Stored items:
-- ==== Sys2Proof/Machine/State.lean ====
section
/-! DEFINITION. The state of the part as plain data, and the state after reset. Reset values that
the spec does not give are named in notes/assumptions/3.md. -/

namespace Sys2Proof.Machine

/-- A position of the loop stack (spec/12 R229). -/
structure LoopEntry where
  valid : Bool
  fixed : Bool
  count : Word32
  index : Word32
  body : Word
  exit : Word
  deriving DecidableEq, Repr

/-- An invalid position. -/
def LoopEntry.empty : LoopEntry := ⟨false, false, 0, 0, 0, 0⟩

/-- The front's own part of the checkpoint (spec/13 R256). -/
structure FrontCk where
  loops : Vector LoopEntry 6
  rvb : BitVec 5
  rpb : BitVec 3
  gtol : Word32
  deriving DecidableEq, Repr

/-- Token counters k1 to k15 with their reservations (index 0 unused), and the six neighbour
channels: L to C, C to S, S to L, C to L, S to C, L to S (spec/02 R26, spec/06 R113). -/
structure Tokens where
  k : Vector Nat 16
  res : Vector Nat 16
  ch : Vector Nat 6
  deriving DecidableEq, Repr

/-- The scale staging buffers (spec/06 R117). -/
structure Staging where
  a : BitVec 2048
  b : BitVec 4096
  deriving DecidableEq, Repr

/-- The checkpoint of R256, which is also the trap frame of spec/18 R357. -/
structure Checkpoint where
  front : FrontCk
  fpc : BitVec 7
  tok : Tokens
  flags : Vector Flag 4
  stage : Staging
  deriving DecidableEq, Repr

/-- The registers of a bank: the program counter, the scalar, vector and predicate files, by
physical number (spec/12 R227, spec/08 R144, R146). -/
structure Regs where
  pc : Word
  s : Vector Word 32
  v : Vector VReg 48
  p : Vector PReg 16
  deriving DecidableEq, Repr

/-- The trap registers and the frame (spec/12 R243, spec/18 R357); `fatal` while the trap under way
has a fatal cause, whatever the handler writes to TCAUSE (spec/18 R354, R359), and `unc` while that is uncorrectable
data (spec/13 R266); `resume` is the epoch
that the interrupted region would have had, by which its claims are kept (spec/14 R281). -/
structure TrapRegs where
  tvec : Word
  tcause : Word
  tpc : Word
  tval : Word
  tscr0 : Word
  tscr1 : Word
  kind : Bool
  inh : Bool
  fatal : Bool
  unc : Bool
  resume : Nat
  frame : Option Checkpoint
  deriving DecidableEq, Repr

/-- CTXINFO and OPINFO, but for core and bank (spec/12 R242). -/
structure Ident where
  gen : Word32
  sys : Bool
  task : Bool
  cls : BitVec 2
  queue : QueueId
  rx : Bool
  fb : Bool
  gd : Bool
  card : BitVec 16
  tag : Word32
  deriving DecidableEq, Repr

/-- The counters and guard registers of a context (spec/12 R245, spec/05 R90, spec/06 R111, spec/10
R195, spec/15 R308). -/
structure Counters where
  gres : Word32
  rplTotal : Word32
  att : Nat
  lwait : Word32
  bkstall : Word
  qstall : Word
  clamp : Word
  deriving DecidableEq, Repr

/-- The heap triple (spec/12 R244). -/
structure Heap where
  base : Word
  len : Word
  off : Word
  deriving DecidableEq, Repr

/-- The three streams. -/
inductive Stream
  | l | c | s
  deriving DecidableEq, Repr

/-- What an instruction that has begun found: the vector and predicate files and memory, by parts of which it may
still read what they held then (spec/06 R106, spec/15 R302); `draw` numbers the free values that choose. The files are
`fixed` once a later instruction of the stream has gone past it that writes a register it reads: then it reads the sample
alone. -/
structure Sample where
  v : Vector VReg 48
  p : Vector PReg 16
  mem : List Host.Cell
  draw : Nat
  fixed : Bool
  deriving DecidableEq, Repr

/-- An instruction in a stream queue with what the front captured for it (spec/06 R105): its stream, its scalar
sources, the rotation bases, its region, its place in program order, its address, the staged scales of a load
that waits for a latch slot (R117), whether it has begun (spec/02 R27), and what it found as it began; `aside` while it
is a store whose lines for slices are to go out later (spec/11 R208). -/
structure QEntry where
  instr : Instr
  st : Stream
  a : Word
  b : Word
  d : Word
  rvb : BitVec 5
  rpb : BitVec 3
  epoch : Nat
  pos : Nat
  pc : Word
  stage : Option Staging
  begun : Bool
  aside : Bool
  sample : Option Sample
  deriving DecidableEq, Repr

/-- A line that a load has read while an earlier one of its stream is still aside (spec/15 R302). -/
structure ReadRec where
  pos : Nat
  line : Nat
  data : BitVec 512
  deriving DecidableEq, Repr

/-- An entry of qv or qs (spec/06 R108). -/
structure VEntry where
  data : VReg
  epoch : Nat
  deriving DecidableEq, Repr

/-- The stream queues and the operand queues of a context (spec/06 R104, R108); `parked` holds the
instructions that wait aside while their stream goes on: loads without a latch slot (R109), and what completes
later than what follows it (R104). -/
structure Queues where
  l : List QEntry
  c : List QEntry
  s : List QEntry
  parked : List QEntry
  qv : Vector (List VEntry) 4
  qs : Vector (List VEntry) 2
  qa : List QaEntry
  qb : List QbEntry
  deriving DecidableEq, Repr

/-- A fault that a region has found (spec/18 R354, R356): its cause and value, and its place in
program order. -/
structure FaultRec where
  cause : Nat
  tval : Word
  pos : Nat
  fetch : Bool
  pe : Bool
  deriving DecidableEq, Repr

/-- How a region has been closed (spec/13 R250). -/
inductive Closing
  | commit
  | guard (max : Bool)
  | trapi (imm : BitVec 36)
  | ebreak
  | done
  deriving DecidableEq, Repr

/-- What the C stream finds when it enters a region: FPC and the step counts of the tiles. -/
structure CEntry where
  fpc : BitVec 7
  steps : Vector Nat 6
  deriving DecidableEq, Repr

/-- A leaf translation in a TLB (spec/03 R55). -/
structure TlbEntry where
  asid : BitVec 8
  gl : Bool
  big : Bool
  vpage : Nat
  pa : Nat
  ex : Bool
  wr : Bool
  rd : Bool
  deriving DecidableEq, Repr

* Exercise requirements
Reply with the complete records, restated exactly.

* Final answer
-- ==== Sys2Proof/Machine/State.lean ====
section
/-! DEFINITION. The state of the part as plain data, and the state after reset. Reset values that
the spec does not give are named in notes/assumptions/3.md. -/

namespace Sys2Proof.Machine

/-- A position of the loop stack (spec/12 R229). -/
structure LoopEntry where
  valid : Bool
  fixed : Bool
  count : Word32
  index : Word32
  body : Word
  exit : Word
  deriving DecidableEq, Repr

/-- An invalid position. -/
def LoopEntry.empty : LoopEntry := ⟨false, false, 0, 0, 0, 0⟩

/-- The front's own part of the checkpoint (spec/13 R256). -/
structure FrontCk where
  loops : Vector LoopEntry 6
  rvb : BitVec 5
  rpb : BitVec 3
  gtol : Word32
  deriving DecidableEq, Repr

/-- Token counters k1 to k15 with their reservations (index 0 unused), and the six neighbour
channels: L to C, C to S, S to L, C to L, S to C, L to S (spec/02 R26, spec/06 R113). -/
structure Tokens where
  k : Vector Nat 16
  res : Vector Nat 16
  ch : Vector Nat 6
  deriving DecidableEq, Repr

/-- The scale staging buffers (spec/06 R117). -/
structure Staging where
  a : BitVec 2048
  b : BitVec 4096
  deriving DecidableEq, Repr

/-- The checkpoint of R256, which is also the trap frame of spec/18 R357. -/
structure Checkpoint where
  front : FrontCk
  fpc : BitVec 7
  tok : Tokens
  flags : Vector Flag 4
  stage : Staging
  deriving DecidableEq, Repr

/-- The registers of a bank: the program counter, the scalar, vector and predicate files, by
physical number (spec/12 R227, spec/08 R144, R146). -/
structure Regs where
  pc : Word
  s : Vector Word 32
  v : Vector VReg 48
  p : Vector PReg 16
  deriving DecidableEq, Repr

/-- The trap registers and the frame (spec/12 R243, spec/18 R357); `fatal` while the trap under way
has a fatal cause, whatever the handler writes to TCAUSE (spec/18 R354, R359), and `unc` while that is uncorrectable
data (spec/13 R266); `resume` is the epoch
that the interrupted region would have had, by which its claims are kept (spec/14 R281). -/
structure TrapRegs where
  tvec : Word
  tcause : Word
  tpc : Word
  tval : Word
  tscr0 : Word
  tscr1 : Word
  kind : Bool
  inh : Bool
  fatal : Bool
  unc : Bool
  resume : Nat
  frame : Option Checkpoint
  deriving DecidableEq, Repr

/-- CTXINFO and OPINFO, but for core and bank (spec/12 R242). -/
structure Ident where
  gen : Word32
  sys : Bool
  task : Bool
  cls : BitVec 2
  queue : QueueId
  rx : Bool
  fb : Bool
  gd : Bool
  card : BitVec 16
  tag : Word32
  deriving DecidableEq, Repr

/-- The counters and guard registers of a context (spec/12 R245, spec/05 R90, spec/06 R111, spec/10
R195, spec/15 R308). -/
structure Counters where
  gres : Word32
  rplTotal : Word32
  att : Nat
  lwait : Word32
  bkstall : Word
  qstall : Word
  clamp : Word
  deriving DecidableEq, Repr

/-- The heap triple (spec/12 R244). -/
structure Heap where
  base : Word
  len : Word
  off : Word
  deriving DecidableEq, Repr

/-- The three streams. -/
inductive Stream
  | l | c | s
  deriving DecidableEq, Repr

/-- What an instruction that has begun found: the vector and predicate files and memory, by parts of which it may
still read what they held then (spec/06 R106, spec/15 R302); `draw` numbers the free values that choose. The files are
`fixed` once a later instruction of the stream has gone past it that writes a register it reads: then it reads the sample
alone. -/
structure Sample where
  v : Vector VReg 48
  p : Vector PReg 16
  mem : List Host.Cell
  draw : Nat
  fixed : Bool
  deriving DecidableEq, Repr

/-- An instruction in a stream queue with what the front captured for it (spec/06 R105): its stream, its scalar
sources, the rotation bases, its region, its place in program order, its address, the staged scales of a load
that waits for a latch slot (R117), whether it has begun (spec/02 R27), and what it found as it began; `aside` while it
is a store whose lines for slices are to go out later (spec/11 R208). -/
structure QEntry where
  instr : Instr
  st : Stream
  a : Word
  b : Word
  d : Word
  rvb : BitVec 5
  rpb : BitVec 3
  epoch : Nat
  pos : Nat
  pc : Word
  stage : Option Staging
  begun : Bool
  aside : Bool
  sample : Option Sample
  deriving DecidableEq, Repr

/-- A line that a load has read while an earlier one of its stream is still aside (spec/15 R302). -/
structure ReadRec where
  pos : Nat
  line : Nat
  data : BitVec 512
  deriving DecidableEq, Repr

/-- An entry of qv or qs (spec/06 R108). -/
structure VEntry where
  data : VReg
  epoch : Nat
  deriving DecidableEq, Repr

/-- The stream queues and the operand queues of a context (spec/06 R104, R108); `parked` holds the
instructions that wait aside while their stream goes on: loads without a latch slot (R109), and what completes
later than what follows it (R104). -/
structure Queues where
  l : List QEntry
  c : List QEntry
  s : List QEntry
  parked : List QEntry
  qv : Vector (List VEntry) 4
  qs : Vector (List VEntry) 2
  qa : List QaEntry
  qb : List QbEntry
  deriving DecidableEq, Repr

/-- A fault that a region has found (spec/18 R354, R356): its cause and value, and its place in
program order. -/
structure FaultRec where
  cause : Nat
  tval : Word
  pos : Nat
  fetch : Bool
  pe : Bool
  deriving DecidableEq, Repr

/-- How a region has been closed (spec/13 R250). -/
inductive Closing
  | commit
  | guard (max : Bool)
  | trapi (imm : BitVec 36)
  | ebreak
  | done
  deriving DecidableEq, Repr

/-- What the C stream finds when it enters a region: FPC and the step counts of the tiles. -/
structure CEntry where
  fpc : BitVec 7
  steps : Vector Nat 6
  deriving DecidableEq, Repr

/-- A leaf translation in a TLB (spec/03 R55). -/
structure TlbEntry where
  asid : BitVec 8
  gl : Bool
  big : Bool
  vpage : Nat
  pa : Nat
  ex : Bool
  wr : Bool
  rd : Bool
  deriving DecidableEq, Repr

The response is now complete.